Le mois suivant, un groupe parlementaire transpartisan s’était formé pour réfléchir aux enjeux liés aux personnes LGBTQI. En février 2016, le Parti libéral-démocrate, alors au pouvoir [PLD, conservateur], avait mis sur pied une commission spéciale sur l’orientation sexuelle et l’identité de genre, présidée par l’ancien ministre Keiji Furuya. Il est aujourd’hui chef du groupe parlementaire soutenant le Nippon Kaigi, un lobby ultranationaliste. Lors de la première réunion de la commission, il avait déclaré que les efforts pour inscrire dans la loi la reconnaissance du mariage pour tous étaient incompatibles avec ce qu’ils estimaient comme une démarche saine.
La même année, tout en élaborant les grandes lignes d’un projet de loi visant à promouvoir la compréhension des personnes LGBTQI, la formation politique publiait une brochure intitulée “La position du PLD”. Il y était clairement affirmé que le principe fondamental restait celui énoncé par l’article 24 de la Constitution. “Le mariage est fondé uniquement sur le consentement mutuel de l’époux et de l’épouse. La reconnaissance du mariage homosexuel reste donc incompatible avec ce principe”, y lit-on.
Un membre du PLD ayant suivi ces discussions à l’époque se souvient : “Nos soutiens conservateurs, comme Nippon Kaigi ou la Fédération des sanctuaires shintoïstes [un autre lobby d’extrême droite], s’y opposaient farouchement. Nous craignions que si nous abordions la question du mariage gay, tout, y compris les débats sur la promotion de la compréhension des personnes LGBTQI, ne soit bloqué.”
Neuf ans se sont écoulés depuis. En 2019, les procès réclamant la légalisation du mariage homosexuel ont été intentés. Et en 2023, la loi pour la promotion de la compréhension des personnes LGBTQI a finalement été adoptée, malgré l’opposition persistante de figures du camp conservateur comme Shinzo Abe, après son départ du poste de Premier ministre [en 2020]. Dans nos sondages, la proportion de personnes favorables à la légalisation est passée de 41 % en 2015 à 65 % en 2021, puis à 72 % en 2023.
Reste que les discussions sur le mariage pour tous n’avancent pas au sein du parti au pouvoir.
“Dans la mesure où il existe des citoyens dont les droits sont entravés, ne devrait-on pas avancer vers une légalisation rapide, sans attendre l’arrêt de la Cour suprême ?” écrivait ainsi l’actuel Premier ministre, Shigeru Ishiba [considéré comme centriste au sein du PLD], dans l’un de ses ouvrages. Mais même sous sa direction, rien n’indique que le parti soit prêt à faire évoluer sa position.

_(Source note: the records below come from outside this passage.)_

/-- Every line of a range is held. Scratchpad lives in its slice (R323). -/
def Dev.linesHeld (d : Dev) (a len : Nat) : Bool := partitionOf a == 2 || (linesOf a len).all fun n => (d.line n).isSome

/-- An access passes its source's tap, the owning slice and its regulators: the LLS's, and the tier's when it goes there, which
an update or a read that hits does not (R317). `op` is READ, WRITE, ATOMIC or ROW_OP
(R517). -/
def issue (w : Who) (op a len : Nat) : M Unit := do
  let r := homeRegion a
  capoIssue w r 2 w.cls len
  if partitionOf a != 2 && (op == 1 || !(← dev).linesHeld a len) then capoIssue w r (partitionOf a) w.cls len
  if w.tapKind < 8 && w.tapKind != 5 && (op ≤ 1 || w.tapKind == 7) then tap w.tapKind w.inst op w.world w.q w.seq len a
  each (blocksOf a len) fun b => do
    let lo := max a (b * 65536)
    tap 2 (owningSlice lo) op w.world w.q w.seq (min (a + len) ((b + 1) * 65536) - lo) lo
  match w.region with
  | some src => if op = 0 then carry r src len else carry src r len
  | none => pure ()

/-! ### Lines of the last-level store -/

/-- Write a line back: it stays, clean. -/
def writeBack (n : Nat) : M Unit := do
  match (← dev).line n with
  | some ⟨true, _⟩ =>
    bump F.llsWbBytes_count (owningSlice (n * 64)) 64
    meter ⟨8, 0, 1, 0, 1024, 0, 0, 0⟩ false (n * 64) 64
    homeTraffic ⟨8, 0, 1, 0, 1024, 0, 0, 0⟩ true (n * 64) 64
    setLine n (some ⟨false, 0⟩)
  | _ => pure ()

/-- Discard a line without writing it back: its home's contents are what memory then holds (R463, R483). -/
def discardLine (n : Nat) : M Unit := do
  match (← dev).line n with
  | some ⟨true, h⟩ => pokes false (n * 64) (toBytes 64 h)
  | _ => pure ()
  setLine n none

/-- First byte and length of a pin range (R327). -/
def Dev.pinBase (d : Dev) (r n : Nat) : Nat := d.rd F.llsPinBase_base (64 + r) n * 65536
def Dev.pinBytes (d : Dev) (r n : Nat) : Nat := d.rd F.llsPinLen_blocks (64 + r) n * 65536

/-- The range takes lines: FILLING, PINNED or RELEASING. -/
def Dev.pinLive (d : Dev) (r n : Nat) : Bool :=
  let st := d.rd F.llsPinCtl_state (64 + r) n
  st == 1 || st == 2 || st == 4

/-- A byte lies in a pin range. -/
def Dev.inPin (d : Dev) (r n a : Nat) : Bool :=
  decide (d.pinBase r n ≤ a) && decide (a < d.pinBase r n + d.pinBytes r n)

/-- The line belongs to a pin range, whose lines are never evicted (R323). -/
def Dev.linePinned (d : Dev) (n : Nat) : Bool :=
  let r := homeRegion (n * 64)
  (List.range 16).any fun k => d.pinLive r k && d.inPin r k (n * 64)

/-- Lines that a slice's CACHE ways hold. -/
def Dev.cached (d : Dev) (slice : Nat) : List Nat :=
  (d.ms.lines.map fun e => e.1).filter fun n => owningSlice (n * 64) == slice && !d.linePinned n

/-- A way is free for a line (R323): while a set has as many lines as there are CACHE ways, one of them is evicted, written
back if it is dirty. The lines of the access itself (`keep`) and those that a row operation holds stay. The spec gives
neither the sets nor the pseudo-LRU order: both are free values (log entry 30). -/
def makeRoom (n : Nat) (keep : List Nat) : M Unit := do
  let d ← dev
  let slice := owningSlice (n * 64)
  let ways := d.rd F.llsPart_cache (64 + slice / 8)
  let cached := d.cached slice
  if d.linePinned n || decide (cached.length < ways) then pure ()
  else
    let inSet := cached.filter fun k => Config.llsSet k == Config.llsSet n
    if inSet.length < ways then pure ()
    else
      let out := inSet.filter fun k => !keep.contains k && !d.rowHeld (k * 64) 64
      let i ← freeValue 64
      let victim ← have! out[i % out.length]?
      writeBack victim
      setLine victim none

Le 25 mars, jour où la cour d’appel d’Osaka a rejoint celles ayant jugé la loi actuelle inconstitutionnelle, le porte-parole du gouvernement, Yoshimasa Hayashi, a souligné qu’“il s’agit de décisions qui ne sont pas encore définitives”. “Nous allons suivre attentivement la position de la Cour suprême”, a-t-il ajouté.

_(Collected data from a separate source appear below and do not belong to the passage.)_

/-- Put an entry into a buffer. A full L1, or set of an L2, loses an entry, which the spec does not name: a free value (log
entry 17). -/
def Dev.tlbFill (d : Dev) (t : Tlb) : Dev :=
  let keep := d.xl.tlbs.filter fun x => !(x.buf == t.buf && x.asid == t.asid && x.gen == t.gen && x.va == t.va && x.size == t.size)
  let mine := keep.filter fun x => x.buf == t.buf
  let inSet := if mine.length < bufWays t.buf then [] else mine.filter fun x => x.set == t.set
  if inSet.length < bufWays t.buf then { d with xl := { d.xl with tlbs := t :: keep } }
  else
    let (i, d) := d.draw inSet.length
    let out := inSet[i]?
    { d with xl := { d.xl with tlbs := t :: keep.filter (fun x => some x != out) } }

/-- The context of a buffer after it has been read by another of the same access. -/
def Dev.ctxFill (d : Dev) (c : AsidCtx) : Dev :=
  if d.xl.ctxs.any fun x => x.buf == c.buf && x.asid == c.asid then d
  else { d with xl := { d.xl with ctxs := c :: d.xl.ctxs } }

/-- A walk starts or is joined (R352): 64 walkers a die. -/
def Dev.startWalk (d : Dev) (r : WalkReq) (asid gran : Nat) : Dev :=
  let die := r.w.rq.die
  let missed (d : Dev) : Dev := match r.w.rq with
    | .cluster c => d.bump F.trnL1Misses_count c 1
    | _ => d
  if d.xl.walks.any fun k => k.die == die && k.asid == asid && k.gran == gran then
    { missed d with xl := { d.xl with walks := d.xl.walks.map fun k =>
        if k.die == die && k.asid == asid && k.gran == gran then { k with reqs := k.reqs ++ [r] } else k } }
  else if (d.xl.walks.filter fun k => k.die == die).length < 64 then
    { (missed d).bump F.trnL2Misses_count (64 + die) 1 with
      xl := { d.xl with walks := d.xl.walks ++ [⟨die, asid, gran, [r]⟩] } }
  else d

/-- The access already waits on a walk. -/
def Dev.walkWaits (d : Dev) (w : Waiter) (asid gran : Nat) : Bool :=
  d.xl.walks.any fun k => k.asid == asid && k.gran == gran && k.reqs.any fun r => r.w == w

/-! ### Translation of an access (R355, R356) -/

/-- One translated piece of an access: its physical address (host bus address for a SHARED leaf), length, and leaf with
its size code. -/
structure Seg where
  pa : Nat
  va : Nat
  len : Nat
  leaf : Nat
  size : Nat
  deriving DecidableEq, Repr

/-- The piece is reached through a SHARED leaf (R350). -/
def Seg.shared (s : Seg) : Bool := bit s.leaf 6

/-- What one page of an access comes to: a piece, or something to register before waiting (none: it waits already). -/
inductive PageRes where
  | ok (s : Seg)
  | pend (reg : Option (Dev → Dev))

/-- The pieces of a range by 64 KiB granule. -/
def granules (va len : Nat) : List (Nat × Nat) :=
  (blocksOf va len).map fun b =>
    let lo := max va (b * 65536)
    (lo, min (va + len) (b * 65536 + 65536) - lo)

/-- Translate one granule of an access. -/
def xlatePage (w : Waiter) (world asid : Nat) (need : Need) (va len : Nat) : M PageRes := do
  let die := w.rq.die
  let gran := va / 65536
  let d ← dev
  match d.xl.answers.find? fun a => a.w == w && a.asid == asid && a.gran == gran with
  | some a =>
    modDev fun d => { d with xl := { d.xl with answers := d.xl.answers.filter (fun x => !(x == a)) } }
    fail a.status a.reason
  | none => pure ()
  if d.faultWaits w asid gran || d.walkWaits w asid gran then return .pend none
  let l2 ← asidCtx (64 + die) asid w.q w.seq
  let ctx ← match w.rq with
    | .cluster c => asidCtx c asid w.q w.seq
    | _ => pure l2
  if ctx.valid && ctx.world != world then fail sWORLD_VIOLATION rWORLD
  if !ctx.valid then
    return .pend (some fun d => d.raiseFault w asid gran 4 0 world world need.bits ctx.gen 0)
  let d ← dev
  let l1hit := match w.rq with
    | .cluster c => d.tlbFind c asid va
    | _ => none
  let hit := match l1hit with
    | some t => some t
    | none => d.tlbFind (64 + die) asid va
  match hit with
  | none => return .pend (some fun d => d.startWalk ⟨w, world, need.bits⟩ asid gran)
  | some t =>
    match w.rq, l1hit with
    | .cluster c, some _ => bump F.trnL1Hits_count c
    | .cluster c, none =>
      bump F.trnL1Misses_count c
      bump F.trnL2Hits_count (64 + die)
      modDev fun d => d.tlbFill { t with buf := c }
    | _, _ => bump F.trnL2Hits_count (64 + die)
    if bits t.leaf 2 1 != world then fail sWORLD_VIOLATION rWORLD
    if Nat.land (bits t.leaf 3 3) need.bits != need.bits then
      return .pend (some fun d => d.raiseFault w asid gran 1 (3 - t.size) ctx.world world need.bits ctx.gen t.leaf)
    modDev fun d => { d with xl := { d.xl with retried := d.xl.retried.filter (fun k => k != (w, asid, gran)) } }
    return .ok ⟨t.pa va, va, len, t.leaf, t.size⟩

/-- All pieces of a range, or what it has to wait for. -/
def xlateAll (w : Waiter) (world asid : Nat) (need : Need) :
    List (Nat × Nat) → M (List Seg × List (Dev → Dev) × Bool)
  | [] => return ([], [], false)
  | (va, len) :: rest => do
    let r ← xlatePage w world asid need va len
    let (segs, regs, pend) ← xlateAll w world asid need rest
    match r with
    | .ok s => return (s :: segs, regs, pend)
    | .pend (some f) => return (segs, f :: regs, true)
    | .pend none => return (segs, regs, true)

Un parlementaire conservateur du PLD affirme : “Les jugements d’inconstitutionnalité des cours d’appel n’ont aucun sens. Il faut protéger en priorité l’ordre social avant les droits individuels. J’attends de la Cour suprême une décision sage. Mais je doute que les juges en soient capables, tant ils sont issus de l’élite.” Et d’ajouter : “Si un débat s’ouvre au sein du parti sur le mariage pour tous, cela y provoquerait sûrement une division beaucoup plus importante que celle suscitée par la loi pour la promotion de la compréhension des personnes LGBTQI.”